Un contemplativo, si no conquista, no sirve para la Iglesia, para Cristo. En realidad no hay un


verdadero orante que no sea conquistador de almas. Habría que corregir la frase así: Uno que
aparentemente ora, no conquista, y por tanto no sirve.

El apostolado, según la definición más exacta dada por santo Tomás consiste en “contemplata
aliis tradere”, dicho en latín. Traducido: “Dar a los demás lo que se ha contemplado en la
oración”.

Por lo tanto, si uno no contempla el rostro de Dios, ¿de qué Dios va a hablar? De un Dios de
cartón. Si uno no experimenta el amor tremendo de Dios en su propia oración, ¿de qué amor
va a hablar a los demás?. Uno da y predica al Dios que ve, que ama; transmsite la fe que
tiene, no la que no tiene. No se puede dar la fe si no se posee; no se puede compartir un amor
falso, irreal ¿Tienes fe para repartir? ¿Tienes amor para compartir? ¿Tienes mensaje que te
quema por dentro? Entonces eres apóstol, porque eres hombre o mujer de oración.

Hay que orar con fe, para arrancar gracias a Dios. “Todo lo que orando pidiereis, creed que lo
recibiréis, y se os dará” Es una promesa de alguien que no engaña, ni puede engañar. Es un
reto que pocos aceptan.. Yo les puedo decir que, cuando he creído en esas palabras y he
tenido fe siquiera como un grano de mostaza, se realizaron las cosas, las que a mí y a otros
parecían imposibles.Ojalá que alguno de los que escuchan pudiera decir que ha hecho esa
misma experiencia. Yo sé que la fe funciona. Creo en la fe.

Como conclusión, deberíamos decir y sentir esta escueta frase: orar o morir... espiritualmente.

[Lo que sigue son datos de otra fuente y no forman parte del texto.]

theorem temperatures_frame {raw : List Int} : s.frame [.jnl, .csr] (s.temperatures raw) :=
  .after (.after (.after (.foldl (fun _ _ => alarm_frame)) (.mono set_csr_frame rfl)) (.ite (.refl _) (.mono irq_frame rfl)))
    (.foldl (fun _ _ => .mono tempOne_frame rfl))

theorem execRstNAssert_frame {ns : Nat} : s.frameOut Part.all (execRstNAssert ns s) :=
  .next (.ite (.mono begin_frame rfl) (.after rstLow_frame (.mono begin_frame rfl)))

theorem execRstNRelease_frame : s.frameOut [.jnl, .pwr, .rst, .free] (execRstNRelease s) :=
  .next (.after (.ite (.after (.ite (.refl _) holdOrRelease_frame) (.mono set_rst_frame rfl)) (.refl _)) (.mono begin_frame
    rfl))

theorem execChipRstWarm_frame {path : Nat} : s.frameOut [.jnl, .waiting, .rst] (execChipRstWarm path s) :=
  .guarded (.after (gateWrite_frame (fun _ => .mono armReset_frame rfl) rfl) (.mono begin_frame rfl))

theorem execWarmReset_frame : s.frameOut Part.all (execWarmReset s) :=
  .next (.after (.ite (.after (.mono holdOrRelease_frame rfl) warmReset_frame) (.refl _)) (.mono begin_frame rfl))

theorem execColdReset_frame {voutMode : Nat} {intact : Bool} : s.frameOut Part.all (execColdReset voutMode intact s) :=
  .guarded (.after coldReset_frame (.mono begin_frame rfl))

theorem execRootPllTimeout_frame : s.frameOut Part.all (execRootPllTimeout s) :=
  .next (.after (.ite (.after (.after (.mono holdOrRelease_frame rfl) (.mono set_rst_frame rfl)) (.ite (.mono wr_frame rfl)
    warmReset_frame)) (.refl _)) (.mono begin_frame rfl))

theorem execPllRelock_frame {k : Nat} : s.frameOut [.jnl, .pwr, .rst, .free] (execPllRelock k s) :=
  .guarded (.after (.ite (.refl _) (.after (.ite (.after holdOrRelease_frame (.mono set_rst_frame rfl)) (.refl _)) (.mono
    wr_frame rfl))) (.mono begin_frame rfl))

theorem execCoreDiePowerLoss_frame : s.frameOut Part.all (execCoreDiePowerLoss s) :=
  .next (.ite (.mono begin_frame rfl) (.after coreDies_frame (.mono begin_frame rfl)))

theorem execIslandPowerLoss_frame : s.frameOut [.key, .csr] (execIslandPowerLoss s) :=
  .next (.ite (.after islandDies_frame (.mono begin_frame rfl)) (.mono begin_frame rfl))

theorem execTemperatureSample_frame {raw : List Int} : s.frameOut [.jnl, .csr] (execTemperatureSample raw s) :=
  .guardedIn (.after temperatures_frame (.mono begin_frame rfl))

end Sys2Proof.Machine.State
end

section
/-! SUPPORT. The frames of the Ethernet MACs. -/

namespace Sys2Proof.Machine.State

variable {s : State}

theorem updNet_frame {f : NetState → NetState} : s.frame [.net] (s.updNet f) := set_net_frame

theorem updMac_frame {m : Nat} {f : EthMac → EthMac} : s.frame [.net] (s.updMac m f) := updNet_frame

theorem setMacState_frame {m v : Nat} : s.frame [] (s.setMacState m v) := wr_frame

theorem macDrained_frame {m : Nat} : s.frame [] (s.macDrained m) := .ite (.after irq_frame setMacState_frame) (.refl _)

theorem pumpNet_frame {fuel : Nat} : s.frame [.tun, .planes, .sch, .net] (s.pumpNet fuel) := by
  induction fuel generalizing s with
  | zero => exact .refl s
  | succ fuel ih =>
    unfold pumpNet
    split
    · exact .refl s
    · split
      · exact .refl s
      · split
        · exact .after ih (.after (.mono macDrained_frame rfl)
            (.after (.ite (.after (.mono tally_frame rfl) (.mono bump_frame rfl)) (.refl _)) (.mono updNet_frame rfl)))
        · exact .after ih (.after (.mono originUnitAt_frame rfl) (.mono updNet_frame rfl))

theorem netSettled_frame : s.frame [.tun, .planes, .sch, .net] s.netSettled := pumpNet_frame

theorem rxClassified_frame {m : Nat} {f : List Byte} {tid : Nat} {strip : Bool} :
    s.frame [.tun, .planes, .sch, .net] (s.rxClassified m f tid strip) :=
  .after netSettled_frame (.mono updNet_frame rfl)

theorem rxFrame_frame {m : Nat} {f : List Byte} {good : Bool} : s.frame [.tun, .planes, .sch, .net] (s.rxFrame m f good) := by
  unfold rxFrame
  dsimp only
  split
  · exact .mono bump_frame rfl
  · split
    · exact .mono bump_frame rfl
    · split
      · exact .mono bump_frame rfl
      · split
        · exact .after (.ite (.mono updMac_frame rfl) (.refl _)) (.mono bump_frame rfl)
        · split
          · exact .after (.mono irq_frame rfl) (.after (.mono tally_frame rfl) (.mono bump_frame rfl))
          · split
            · exact .ite (.mono bump_frame rfl) rxClassified_frame
            · exact .ite (.mono bump_frame rfl) rxClassified_frame

theorem txOne_frame {e : Nat × Nat} {p : List Byte} {m : Nat} : s.frame [.net] (s.txOne e p m) :=
  .ite updMac_frame (.ite (.mono bump_frame rfl) (.mono bump_frame rfl))

theorem ethUnit_frame {u : UnitMsg} : s.frame [.net] (s.ethUnit u) := by
  unfold ethUnit
  dsimp only
  split
  · exact .after (.mono irq_frame rfl) (.mono bump_frame rfl)
  · exact .ite (.after (.mono irq_frame rfl) (.mono bump_frame rfl)) (.ite (.refl _) (.foldl (fun _ _ => txOne_frame)))

theorem pushStamp_frame {x : TxStamp} : s.frame [.net] (s.pushStamp x) :=
  .ite (.after (.mono irq_frame rfl) (.mono bump_frame rfl)) (.after (.mono irq_frame rfl) updNet_frame)

theorem txSend_frame {m : Nat} : s.frame [.net] (s.txSend m) := by
  unfold txSend
  dsimp only
  split
  · exact .refl _
  · exact .after (.after (by
      split
      · exact .after (.mono macDrained_frame rfl) (.mono emit_frame rfl)
      · exact .ite (.after (.mono macDrained_frame rfl) (.mono emit_frame rfl)) (.ite (.after (.mono macDrained_frame rfl)
          (.mono emit_frame rfl)) (.after (.mono macDrained_frame rfl) (.after (.mono emit_frame rfl) pushStamp_frame))))
          (.after (.mono tally_frame rfl) (.mono bump_frame rfl))) updMac_frame

theorem txLost_frame {m : Nat} : s.frame [.net] (s.txLost m) :=
  .after (.mono macDrained_frame rfl) (.after updMac_frame (.mono bumpBy_frame rfl))

theorem macUp_frame {m : Nat} : s.frame [.net] (s.macUp m) :=
  .ite (.refl _) (.after (.after (.after (.after (.mono irq_frame rfl) updMac_frame) (.mono wr_frame rfl)) (.mono wr_frame
    rfl)) (.mono setMacState_frame rfl))

theorem macDown_frame {m : Nat} {cut : Bool} : s.frame [.net] (s.macDown m cut) := by
  unfold macDown
  extract_lets t t' t''
  have ht : s.frame [.net] t := updMac_frame
  have ht' : s.frame [.net] t' := .after (.ite (.mono setMacState_frame rfl) (.refl t)) ht
  have ht'' : s.frame [.net] t'' := by
    refine .ite ?_ ht'
    split
    · exact .after (.mono emit_frame rfl) ht'
    · exact ht'
  exact .ite (.after (.mono irq_frame rfl) (.after txLost_frame ht'')) ht

theorem macDrains_frame {m : Nat} : s.frame [.net, .free] (s.macDrains m) :=
  .ite (.after (.mono macDrained_frame rfl) (.after (.mono tookFree_frame rfl) (.after (.mono updMac_frame rfl) (.mono
    setMacState_frame rfl)))) (.ite (.after (.mono macDrained_frame rfl) (.mono setMacState_frame rfl)) (.refl _))

theorem macStop_frame {m : Nat} : s.frame [.net, .free] (s.macStop m) := .after macDrains_frame (.mono wr_frame rfl)

theorem macCfgWrite_frame {path m data : Nat} : s.frame [.net, .jnl, .waiting, .free] (s.macCfgWrite path m data) :=
  gateWrite_frame (fun _ => .after (.ite (.mono macStop_frame rfl) (.ite (.after (.ite (.refl _) (.mono setMacState_frame
    rfl)) (.mono wr_frame rfl)) (.refl _))) (.mono store_frame rfl)) rfl

theorem netLeaves_frame {m : Nat} : s.frame [.sch, .net] (s.netLeaves m) := by
  unfold netLeaves
  split
  · exact .ite (.after (.mono updNet_frame rfl) (.mono setIngress_frame rfl)) (.refl _)
  · exact .refl _

theorem macDrainEnd_frame {m : Nat} : s.frame [.tun, .planes, .sch, .net] (s.macDrainEnd m) :=
  .ite (.refl _) (.after (.after (.after (.after (.mono macDrained_frame rfl) (.after netSettled_frame (.mono updMac_frame
    rfl))) (.mono updNet_frame rfl)) (.mono bumpBy_frame rfl)) (.mono netLeaves_frame rfl))

theorem macsStop_frame : s.frame [.net, .free] s.macsStop := .foldl (fun _ _ => macDrains_frame)

theorem macsResume_frame : s.frame [] s.macsResume := .foldl (fun _ _ => .ite setMacState_frame (.refl _))

theorem wakeMatch_frame {m : Nat} {f : List Byte} {good : Bool} : s.frame [] (s.wakeMatch m f good).1 := by
  unfold wakeMatch
  split
  · split
    · exact .refl _
    · exact .after irq_frame (.after wr_frame (.after wr_frame bump_frame))
  · exact .refl _

theorem clsDone_frame {r : Nat} : s.frame [] (s.clsDone r) := .after nextIndex_frame wr_frame

theorem clsRead_frame : s.frame [] s.clsRead := .after clsDone_frame (.after wr_frame (.after wr_frame wr_frame))
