@[simp] theorem sendBytes_cfg (bs : List Byte) : (sendBytes bs s).cfg = s.cfg := rfl
@[simp] theorem sendBytes_inbox (bs : List Byte) : (sendBytes bs s).inbox = s.inbox := rfl
@[simp] theorem sendBytes_resp (bs : List Byte) : (sendBytes bs s).resp = s.resp := rfl
@[simp] theorem sendBytes_rxb (bs : List Byte) : (sendBytes bs s).rxb = s.rxb := rfl
@[simp] theorem sendBytes_rxLen (bs : List Byte) : (sendBytes bs s).rxLen = s.rxLen := rfl
@[simp] theorem sendBytes_rxEsc (bs : List Byte) : (sendBytes bs s).rxEsc = s.rxEsc := rfl
@[simp] theorem sendBytes_rxDrop (bs : List Byte) : (sendBytes bs s).rxDrop = s.rxDrop := rfl
@[simp] theorem sendBytes_rxOvf (bs : List Byte) : (sendBytes bs s).rxOvf = s.rxOvf := rfl
@[simp] theorem sendBytes_lastPerr (bs : List Byte) : (sendBytes bs s).lastPerr = s.lastPerr := rfl
@[simp] theorem sendBytes_cq (bs : List Byte) : (sendBytes bs s).cq = s.cq := rfl
@[simp] theorem sendBytes_wrPtr (bs : List Byte) : (sendBytes bs s).wrPtr = s.wrPtr := rfl
@[simp] theorem sendBytes_sndPtr (bs : List Byte) : (sendBytes bs s).sndPtr = s.sndPtr := rfl
@[simp] theorem sendBytes_seqCtr (bs : List Byte) : (sendBytes bs s).seqCtr = s.seqCtr := rfl
@[simp] theorem sendBytes_devStatus0 (bs : List Byte) : (sendBytes bs s).devStatus0 = s.devStatus0 := rfl
@[simp] theorem sendBytes_devStatus1 (bs : List Byte) : (sendBytes bs s).devStatus1 = s.devStatus1 := rfl
@[simp] theorem sendBytes_failCtr (bs : List Byte) : (sendBytes bs s).failCtr = s.failCtr := rfl
@[simp] theorem sendBytes_pq (bs : List Byte) : (sendBytes bs s).pq = s.pq := rfl
@[simp] theorem sendBytes_pqRd (bs : List Byte) : (sendBytes bs s).pqRd = s.pqRd := rfl
@[simp] theorem sendBytes_pqCnt (bs : List Byte) : (sendBytes bs s).pqCnt = s.pqCnt := rfl
@[simp] theorem sendBytes_timerArmed (bs : List Byte) : (sendBytes bs s).timerArmed = s.timerArmed := rfl
@[simp] theorem sendBytes_timerDue (bs : List Byte) : (sendBytes bs s).timerDue = s.timerDue := rfl
@[simp] theorem sendBytes_tLastTx (bs : List Byte) : (sendBytes bs s).tLastTx = s.tLastTx := rfl
@[simp] theorem sendBytes_tLastConfirm (bs : List Byte) : (sendBytes bs s).tLastConfirm = s.tLastConfirm := rfl
@[simp] theorem sendBytes_linkUp (bs : List Byte) : (sendBytes bs s).linkUp = s.linkUp := rfl
@[simp] theorem sendBytes_tx (bs : List Byte) : (sendBytes bs s).tx = s.tx ++ bs := rfl
@[simp] theorem sendBytes_ev (bs : List Byte) : (sendBytes bs s).ev = s.ev := rfl
@[simp] theorem sendBytes_decW (bs : List Byte) : (sendBytes bs s).decW = s.decW := rfl
@[simp] theorem sendBytes_encW (bs : List Byte) : (sendBytes bs s).encW = s.encW := rfl

@[simp] theorem setItem_cfg (i : Fin 32) (q : QueueItem) : (setItem i q s).cfg = s.cfg := rfl
@[simp] theorem setItem_inbox (i : Fin 32) (q : QueueItem) : (setItem i q s).inbox = s.inbox := rfl
@[simp] theorem setItem_resp (i : Fin 32) (q : QueueItem) : (setItem i q s).resp = s.resp := rfl
@[simp] theorem setItem_rxb (i : Fin 32) (q : QueueItem) : (setItem i q s).rxb = s.rxb := rfl
@[simp] theorem setItem_rxLen (i : Fin 32) (q : QueueItem) : (setItem i q s).rxLen = s.rxLen := rfl
@[simp] theorem setItem_rxEsc (i : Fin 32) (q : QueueItem) : (setItem i q s).rxEsc = s.rxEsc := rfl
@[simp] theorem setItem_rxDrop (i : Fin 32) (q : QueueItem) : (setItem i q s).rxDrop = s.rxDrop := rfl
@[simp] theorem setItem_rxOvf (i : Fin 32) (q : QueueItem) : (setItem i q s).rxOvf = s.rxOvf := rfl
@[simp] theorem setItem_lastPerr (i : Fin 32) (q : QueueItem) : (setItem i q s).lastPerr = s.lastPerr := rfl
@[simp] theorem setItem_cq (i : Fin 32) (q : QueueItem) : (setItem i q s).cq = s.cq.set i q := rfl
@[simp] theorem setItem_wrPtr (i : Fin 32) (q : QueueItem) : (setItem i q s).wrPtr = s.wrPtr := rfl
@[simp] theorem setItem_sndPtr (i : Fin 32) (q : QueueItem) : (setItem i q s).sndPtr = s.sndPtr := rfl
@[simp] theorem setItem_seqCtr (i : Fin 32) (q : QueueItem) : (setItem i q s).seqCtr = s.seqCtr := rfl
@[simp] theorem setItem_devStatus0 (i : Fin 32) (q : QueueItem) : (setItem i q s).devStatus0 = s.devStatus0 := rfl
@[simp] theorem setItem_devStatus1 (i : Fin 32) (q : QueueItem) : (setItem i q s).devStatus1 = s.devStatus1 := rfl
@[simp] theorem setItem_failCtr (i : Fin 32) (q : QueueItem) : (setItem i q s).failCtr = s.failCtr := rfl
@[simp] theorem setItem_pq (i : Fin 32) (q : QueueItem) : (setItem i q s).pq = s.pq := rfl
@[simp] theorem setItem_pqRd (i : Fin 32) (q : QueueItem) : (setItem i q s).pqRd = s.pqRd := rfl
@[simp] theorem setItem_pqCnt (i : Fin 32) (q : QueueItem) : (setItem i q s).pqCnt = s.pqCnt := rfl
@[simp] theorem setItem_timerArmed (i : Fin 32) (q : QueueItem) : (setItem i q s).timerArmed = s.timerArmed := rfl
@[simp] theorem setItem_timerDue (i : Fin 32) (q : QueueItem) : (setItem i q s).timerDue = s.timerDue := rfl
@[simp] theorem setItem_tLastTx (i : Fin 32) (q : QueueItem) : (setItem i q s).tLastTx = s.tLastTx := rfl
@[simp] theorem setItem_tLastConfirm (i : Fin 32) (q : QueueItem) : (setItem i q s).tLastConfirm = s.tLastConfirm := rfl
@[simp] theorem setItem_linkUp (i : Fin 32) (q : QueueItem) : (setItem i q s).linkUp = s.linkUp := rfl
@[simp] theorem setItem_tx (i : Fin 32) (q : QueueItem) : (setItem i q s).tx = s.tx := rfl
@[simp] theorem setItem_ev (i : Fin 32) (q : QueueItem) : (setItem i q s).ev = s.ev := rfl
@[simp] theorem setItem_decW (i : Fin 32) (q : QueueItem) : (setItem i q s).decW = s.decW := rfl
@[simp] theorem setItem_encW (i : Fin 32) (q : QueueItem) : (setItem i q s).encW = s.encW := rfl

Conclusión: Cuando un hombre pierde muchas cosas , o todas, pero aún le que da su
perseverancia, su valor, puede rehacerse completamente. Si uno tiene preseverancia, puede
prescindir muy bien de otras cualidades, Ahí puede estar tu poder.
A la hora de anlizar el éxito de los grandes hombres, en la mayoría de los casos, se debió a la
persistencia y a la concentración de esfuerzo, a la exactitud de propósitos. Yo no sé si será una
ley espiritual consistente en esto: “A quien pone estos medios Dios le concede llegar al éxito”.

La tenacidad nada tiene que ver con :”me gusta, encantaría, me amuero de ganas”. Es una
cosa muy distinta. El presidente Calvin Coolidge decía: “Nada en el mundo puede sustituir a la
perseverancia. El talento no puede hacerlo: Nada más frecuente que el fracaso de los hombres
talentosos. La instrucción tampoco: El mundo está lleno de pelagatos instruidos. La
perseverancia y la determinación son, por sí solas, omnipotentes. El lema: “persevera” ha
resuelto y siempre resolverá los problemas de la raza humana”.